*Aim of the task*. Read through the lines below for the string "leverAlone" and copy each one that has it.

*Dataset excerpts*.
----------------

-- ==== Sys2Proof/Machine/BitLogic.lean ====
section
/-!
DEFINITION. Meanings of the bit logic, branch and edge instructions (05_instruction_set.md R131–R133, Table 5-3,
Table 5-4).
-/
namespace Sys2Proof.Machine

/-- NOP. -/
def execNop (p : Place) (s : State) : Host.Outcome State Fault Refusal := runRegs p 1 id s

/-- LD, AND, OR, XOR: ACC takes a function of ACC and the bit operand (Table 5-3). -/
def bitLogic (p : Place) (n : Bool) (o : BitOperand) (f : Bool → Bool → Bool) (s : State) :
    Host.Outcome State Fault Refusal :=
  runReading p (fun l => [(bitAddress o l).1]) (fun l s =>
    let b := bitOperand p.val n o l s
    advance p.val (2 + surcharge o.stride) (modLane p.val (fun l => { l with acc := f l.acc b }) s)) s

/-- LD. -/
def execLd (p : Place) (n : Bool) (o : BitOperand) (s : State) : Host.Outcome State Fault Refusal :=
  bitLogic p n o (fun _ b => b) s

/-- AND. -/
def execAndB (p : Place) (n : Bool) (o : BitOperand) (s : State) : Host.Outcome State Fault Refusal :=
  bitLogic p n o (fun a b => a && b) s

/-- OR. -/
def execOrB (p : Place) (n : Bool) (o : BitOperand) (s : State) : Host.Outcome State Fault Refusal :=
  bitLogic p n o (fun a b => a || b) s

/-- XOR. -/
def execXorB (p : Place) (n : Bool) (o : BitOperand) (s : State) : Host.Outcome State Fault Refusal :=
  bitLogic p n o (fun a b => a != b) s

/-- ST, SET, RST: the bit takes a function of ACC and its present value; the whole word is written in every case
(Table 5-3, R105, R131). -/
def bitStore (p : Place) (o : BitOperand) (f : Bool → Bool → Bool) (s : State) : Host.Outcome State Fault Refusal :=
  runReading p (fun l => [(bitAddress o l).1]) (fun l s =>
    let a := bitAddress o l
    let w := storeAt a.1.toNat s
    writeThen p.val a.1 (withBit w a.2 (f l.acc (w.getLsbD a.2))) (advance p.val (2 + surcharge o.stride)) s) s

/-- ST. -/
def execSt (p : Place) (n : Bool) (o : BitOperand) (s : State) : Host.Outcome State Fault Refusal :=
  bitStore p o (fun a _ => a != n) s

/-- SET. -/
def execSetB (p : Place) (o : BitOperand) (s : State) : Host.Outcome State Fault Refusal :=
  bitStore p o (fun a b => a || b) s

/-- RST. -/
def execRstB (p : Place) (o : BitOperand) (s : State) : Host.Outcome State Fault Refusal :=
  bitStore p o (fun a b => !a && b) s

/-- NOT. -/
def execNotA (p : Place) (s : State) : Host.Outcome State Fault Refusal :=
  runRegs p 1 (fun l => { l with acc := !l.acc }) s

/-- SETA. -/
def execSeta (p : Place) (s : State) : Host.Outcome State Fault Refusal :=
  runRegs p 1 (fun l => { l with acc := true }) s

/-- CLRA. -/
def execClra (p : Place) (s : State) : Host.Outcome State Fault Refusal :=
  runRegs p 1 (fun l => { l with acc := false }) s

/-- LSAT. -/
def execLsat (p : Place) (s : State) : Host.Outcome State Fault Refusal :=
  runRegs p 1 (fun l => { l with acc := l.sat }) s

/-- BR: a push onto a full stack is a break (R88, R132). -/
def execBr (p : Place) (s : State) : Host.Outcome State Fault Refusal :=
  runAt p (fun l s =>
    if 16 ≤ l.branch.length then breakAt p.val s
    else advance p.val 1 (modLane p.val (fun l => { l with branch := l.acc :: l.branch }) s)) s

/-- BCA, BCO, BCX: the popped result and r are combined; a pop from an empty stack is a break (Table 5-4). -/
def branchClose (p : Place) (n : Bool) (f : Bool → Bool → Bool) (s : State) : Host.Outcome State Fault Refusal :=
  runAt p (fun l s =>
    match l.branch with
    | [] => breakAt p.val s
    | b :: r => advance p.val 1 (modLane p.val (fun l => { l with branch := r, acc := f b (l.acc != n) }) s)) s

/-- BCA. -/
def execBca (p : Place) (n : Bool) (s : State) : Host.Outcome State Fault Refusal :=
  branchClose p n (fun a b => a && b) s

/-- BCO. -/
def execBco (p : Place) (n : Bool) (s : State) : Host.Outcome State Fault Refusal :=
  branchClose p n (fun a b => a || b) s

/-- BCX. -/
def execBcx (p : Place) (n : Bool) (s : State) : Host.Outcome State Fault Refusal :=
  branchClose p n (fun a b => a != b) s

/-- BRT: no pop; an empty stack is a break (R132). -/
def execBrt (p : Place) (s : State) : Host.Outcome State Fault Refusal :=
  runAt p (fun l s =>
    match l.branch with
    | [] => breakAt p.val s
    | b :: _ => advance p.val 1 (modLane p.val (fun l => { l with acc := b }) s)) s

/-- No edge is reported: the first cycle after a start, or a new edge cell in the first cycle after a change (R77, R188). -/
def edgeMasked (e : Nat) (s : State) : Bool := s.modes.edgeFirst || decide (e ∈ s.change.maskEdges)

/-- RE, FE (R133). -/
def edgeStep (p : Place) (o : BitOperand) (f : Bool → Bool → Bool) (s : State) : Host.Outcome State Fault Refusal :=
  runReading p (fun l => [(bitAddress o l).1]) (fun l s =>
    let a := bitAddress o l
    let w := storeAt a.1.toNat s
    let out := f l.acc (w.getLsbD a.2) && !edgeMasked (edgeNumber a.1 a.2) s
    writeThen p.val a.1 (withBit w a.2 l.acc)
      (fun s => advance p.val (3 + surcharge o.stride) (modLane p.val (fun l => { l with acc := out }) s)) s) s

/-- RE. -/
def execRe (p : Place) (o : BitOperand) (s : State) : Host.Outcome State Fault Refusal :=
  edgeStep p o (fun acc prev => acc && !prev) s

/-- FE. -/
def execFe (p : Place) (o : BitOperand) (s : State) : Host.Outcome State Fault Refusal :=
  edgeStep p o (fun acc prev => prev && !acc) s

end Sys2Proof.Machine
end

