-- ==== Sys2Proof/Machine/Front.lean ====
section
/-!
DEFINITION. Meanings of power-good, hot swap, slot straps, cover and indicators (02_module_and_connectors.md R33–R52,
03_start_and_modes.md R57).
-/
namespace Sys2Proof.Machine

/-- Number of ones in a bit string. -/
def onesOf {n : Nat} (b : BitVec n) : Nat := ((List.range n).filter b.getLsbD).length

/-- The sampled identity is valid: an even number of ones and a slot from 1 to 62 (R33). -/
def slotIdentityValid (straps : BitVec 7) : Bool :=
  let n := (straps.setWidth 6).toNat
  onesOf straps % 2 == 0 && decide (1 ≤ n ∧ n ≤ 62)

/-- NSP is answered from the start of LOAD on (R81). -/
def nspUp (s : State) : Bool :=
  match s.modes.mode with
  | .off | .kickstand | .selftest => false
  | .fault => islandUp 2 s
  | _ => true

/-- The copy of the counter record with the higher write count is restored at power-on (R471). -/
def restoreCounters (q : Quilt) : Quilt :=
  let c := if q.counters.1.writes < q.counters.2.writes then q.counters.2 else q.counters.1
  { q with
    seconds := c.seconds
    powerCycles := c.powerCycles }

/-- POWER_GOOD (R33, R35, R41, R57, R471, R474). -/
def execPowerGood (straps : BitVec 7) (partnerLow : Bool) (t : Nat) (s : State) : Host.Outcome State Fault Refusal :=
  if s.modes.mode = .off ∧ s.front.converters then
    let s := atTime t s
    let s := { s with
      front.powerGood := true
      front.straps := straps
      front.slotValid := slotIdentityValid straps
      front.slotChanges := 0
      front.partnerPresent := partnerLow
      front.modulePresentOut := true
      front.lampTest := true
      modes.restart := .powerOn
      modes.startOrigin := s.network.time.now
      quilt := quiltResume (restoreCounters { s.quilt with buffer := [], queue := [] }) }
    .next (enterKickstand true 0x0001 (countPowerCycle s))
  else .next s

/-- LAMP_TEST_END (R41). -/
def execLampTestEnd (s : State) : Host.Outcome State Fault Refusal := .next { s with front.lampTest := false }

/-- LAMP_TEST: a write of TRUE to 0xA022:06 repeats the lamp test (R41). -/
def execLampTest (s : State) : Host.Outcome State Fault Refusal :=
  .next (if nspUp s then { s with front.lampTest := true } else s)

/-- The identify pattern is commanded for some seconds (R41). -/
def startIdentify (seconds : Nat) (s : State) : State :=
  { s with
    front.identifySeconds := seconds
    front.identifyAt := s.network.time.now }

/-- IDENTIFY (R41). -/
def execIdentify (seconds : BitVec 8) (s : State) : Host.Outcome State Fault Refusal :=
  .next (if nspUp s then startIdentify seconds.toNat s else s)

/-- IDENTIFY_END (R41). -/
def execIdentifyEnd (s : State) : Host.Outcome State Fault Refusal := .next { s with front.identifySeconds := 0 }

/-- MATED_SENSE_DEBOUNCE (R49): both contacts have read low for 20 ms. -/
def execMatedSenseDebounce (s : State) : Host.Outcome State Fault Refusal :=
  .next { s with
    front.mated := true
    front.converters := true }

/-- EXTRACTION_WITHOUT_RELEASE (R52): the power-fail sequence with no ride-through. -/
def execExtractionWithoutRelease (s : State) : Host.Outcome State Fault Refusal :=
  let out := { s with front.mated := false }
  if s.modes.mode = .off then .next { out with front.converters := false }
  else if s.front.mated && s.front.extraction != .ready && !s.supply.powerFail then
    .next (powerFailSequence 0x1052 out)
  else .next out

/-- A pair update in states 1 to 6 enters ABORTED (R459). -/
def abortUpdate (cause : Nat) (s : State) : State :=
  if 1 ≤ s.firmware.pairState ∧ s.firmware.pairState ≤ 6 then
    { s with
      firmware.pairState := 8
      firmware.abortCause := cause }
  else s

/-- As standby: no weft frame is committed any more and the standby is unsynchronised (R50, R215); a commit that has started
completes all the same (R214). -/
def stopCommitting (s : State) : State :=
  { s with
    pair.standby := if s.pair.standby = .none then .none else .unsynchronised
    pair.frames := []
    pair.boundaries := []
    pair.badFrame := none
    pair.handoverBefore := none
    pair.resyncAccepted := false
    pair.resyncBase := false }

/-- Lever open in ACTIVE without a synchronised standby, or SOLO (Table 2-9). -/
def leverAlone (s : State) : State :=
  if setExtractionWithoutPartner s.nsp.settings = 0 then
    { s with
      front.extraction := .refused
      front.refusedShown := true }
  else
    { s with
      front.extraction := .preparing
      modes.triggers := s.modes.triggers ++ [.extractionStop] }

/-- Response to the open lever by mode (Table 2-9, R50). -/
def leverResponse (s : State) : State :=
  let preparing (s : State) : State := { s with front.extraction := .preparing }
  match s.modes.mode with
  | .standby => preparing (stopCommitting (sendBoth 3 .none s))
  | .active =>
    if standbySynchronised s then preparing { s with modes.triggers := s.modes.triggers ++ [.handover .lever] }
    else leverAlone s
  | .solo => leverAlone s
  | .handover | .change => preparing { s with front.extractionWaiting := true }
  | _ => preparing s

/-- A request that waited for HANDOVER or CHANGE to end is handled by the row of the resulting mode (R50). -/
def leverAfterWait (s : State) : State :=
  if s.front.extractionWaiting && s.modes.mode != .handover && s.modes.mode != .change then
    leverResponse { s with front.extractionWaiting := false }
  else s

/-- EXTRACTION_LEVER_OPEN (R50, R459). -/
def execExtractionLeverOpen (s : State) : Host.Outcome State Fault Refusal :=
  .next (if s.front.leverOpen then s else leverResponse (abortUpdate 5 { s with front.leverOpen := true }))

/-- A trigger that the lever has brought. -/
def leverTrigger : Trigger → Bool
  | .extractionStop => true
  | .handover c => c == .lever
  | _ => false

/-- EXTRACTION_LEVER_CLOSE (R51): a standby asks for its resynchronisation again with its next RESYNC_REQUEST, which an open
lever held back (R230). DESIGN CHOICE (assumption log 128): MODULE_PRESENT_OUT stays released after a request that had become
ready. -/
def execExtractionLeverClose (s : State) : Host.Outcome State Fault Refusal :=
  .next { s with
    front.leverOpen := false
    front.extraction := .seated
    front.refusedShown := false
    front.extractionWaiting := false
    modes.triggers := s.modes.triggers.filter fun x => !leverTrigger x }

/-- EXTRACTION_READY (R35, R50): the quilt is flushed and MODULE_PRESENT_OUT released; never while the module holds
authority or a request waits. -/
def execExtractionReady (s : State) : Host.Outcome State Fault Refusal :=
  if s.front.extraction = .preparing ∧ solving s.modes.mode = false ∧ s.front.extractionWaiting = false then
    let s := if s.modes.mode = .off then s else writeBuffered s
    .next { s with
      front.extraction := .ready
      front.modulePresentOut := false }
  else .next s

/-- EXTRACTION_REFUSED_END (R40, R50). -/
def execExtractionRefusedEnd (s : State) : Host.Outcome State Fault Refusal :=
  .next { s with front.refusedShown := false }

/-- SLOT_STRAP_CHANGE (R33): an event and a count, no other effect. -/
def execSlotStrapChange (s : State) : Host.Outcome State Fault Refusal :=
  .next (if s.modes.mode = .off then s
    else logOther .slotChange [] { s with front.slotChanges := satU16 (s.front.slotChanges + 1) })

/-- PARTNER_PRESENT_CHANGE (R35): reported and recorded only. -/
def execPartnerPresentChange (low : Bool) (s : State) : Host.Outcome State Fault Refusal :=
  .next (if s.modes.mode = .off then s
    else logOther .partnerPresent [if low then 1 else 0] { s with front.partnerPresent := low })

/-- FS_ATTACHMENT (R36): a session of the USB connection that ends has no source any more (R433). -/
def execFsAttachment (attached : Bool) (s : State) : Host.Outcome State Fault Refusal :=
  if attached then .next { s with front.fsAttached := true }
  else .next { s with
    front.fsAttached := false
    nsp.sessions := mapAll {} (fun _ (x : Session) => if x.carrier = some .fs then { x with carrier := none } else x) s.nsp.sessions }

/-- Colours of the indicators (Table 2-7). -/
inductive Colour where
  | green | amber | red | blue | greenAmber
  deriving DecidableEq, Repr

/-- Flash patterns (Table 2-6). -/
inductive Pattern where
  | steady | slow | fast | blip | wink | alternating
  deriving DecidableEq, Repr

/-- What an indicator shows: nothing, a colour in a pattern, or each of its colours in turn (R40, R41). -/
inductive Shown where
  | dark
  | lit (c : Colour) (p : Pattern)
  | inTurn (l : List Colour)
  deriving DecidableEq, Repr

/-- The lamp test comes before everything; the identify pattern takes the place of the normal states of POWER, MODE and JERSEY
(R41). DESIGN CHOICE: during a lamp test the identify pattern does not show (assumption log 125). -/
def shownAs (colours : List Colour) (identify : Bool) (normal : Shown) (s : State) : Shown :=
  if s.modes.mode = .off then .dark
  else if s.front.lampTest then .inTurn colours
  else if identify && s.front.identifySeconds != 0 then .lit .amber .fast
  else normal

/-- Hold-up bank charging (R48, 0xA021:01). -/
def bankCharging (s : State) : Bool := !s.supply.charged || s.supply.recharging

/-- Normal state of POWER (R40, Table 2-7). -/
def powerNormal (s : State) : Shown :=
  if onBank s then .lit .amber .steady
  else if bankCharging s || decide (s.supply.capacitance < setCapacitanceAlarm s.nsp.settings) then .lit .amber .slow
  else if setSingleInputAlarm s.nsp.settings && !(s.supply.a.state == 1 && s.supply.b.state == 1) then
    .lit .green .slow
  else .lit .green .steady

/-- Indicator POWER (R40, R41, Table 2-7). -/
def powerIndicator (s : State) : Shown := shownAs [.amber, .green] true (powerNormal s) s

/-- Normal state of MODE (R40, Table 2-7). -/
def modeNormal (s : State) : Shown :=
  if s.front.extraction = .ready then .lit .blue .steady
  else if s.front.refusedShown then .lit .blue .fast
  else match s.modes.mode with
    | .off => .dark
    | .fault => .lit .red .steady
    | .kickstand => .lit .amber .steady
    | .selftest => .lit .amber .slow
    | .load => .lit .amber .fast
    | .stop => .lit .amber .blip
    | .standby => .lit .green .slow
    | .active => .lit .green .steady
    | .solo => .lit .green .wink
    | .handover => .lit .green .fast
    | .change => .lit .greenAmber .alternating
    | .provision => .lit .blue .slow

/-- Indicator MODE (R40, R41, Table 2-7). -/
def modeIndicator (s : State) : Shown := shownAs [.blue, .red, .amber, .green] true (modeNormal s) s

/-- The module holds a committed checkpoint from the current active module, by the jersey that one announces (Table 2-7). -/
def checkpointOfActive (s : State) : Bool :=
  match s.pair.checkpoint with
  | some c => c.jersey == s.pair.partner.jersey
  | none => false

/-- Normal state of JERSEY (R40, Table 2-7). -/
def jerseyNormal (s : State) : Shown :=
  if s.seam.pairMismatch then .lit .amber .steady
  else if solving s.modes.mode then .lit .green .steady
  else if s.modes.mode = .standby then
    if checkpointOfActive s then .lit .green .blip
    else if s.pair.standby = .synchronised then .dark
    else .lit .amber .slow
  else .dark

/-- Indicator JERSEY (R40, R41, R80, Table 2-7). -/
def jerseyIndicator (s : State) : Shown := shownAs [.amber, .green] true (jerseyNormal s) s

/-- Indicator FAULT (R40, R41, Table 2-7): the identify pattern leaves it alone. -/
def faultIndicator (s : State) : Shown :=
  shownAs [.red] false
    (if s.modes.mode = .fault then .lit .red .steady
      else if s.alarms.isEmpty then .dark else .lit .red .slow) s

end Sys2Proof.Machine
end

----------------

*Solution for this problem*.
def leverAlone (s : State) : State :=
    else leverAlone s
  | .solo => leverAlone s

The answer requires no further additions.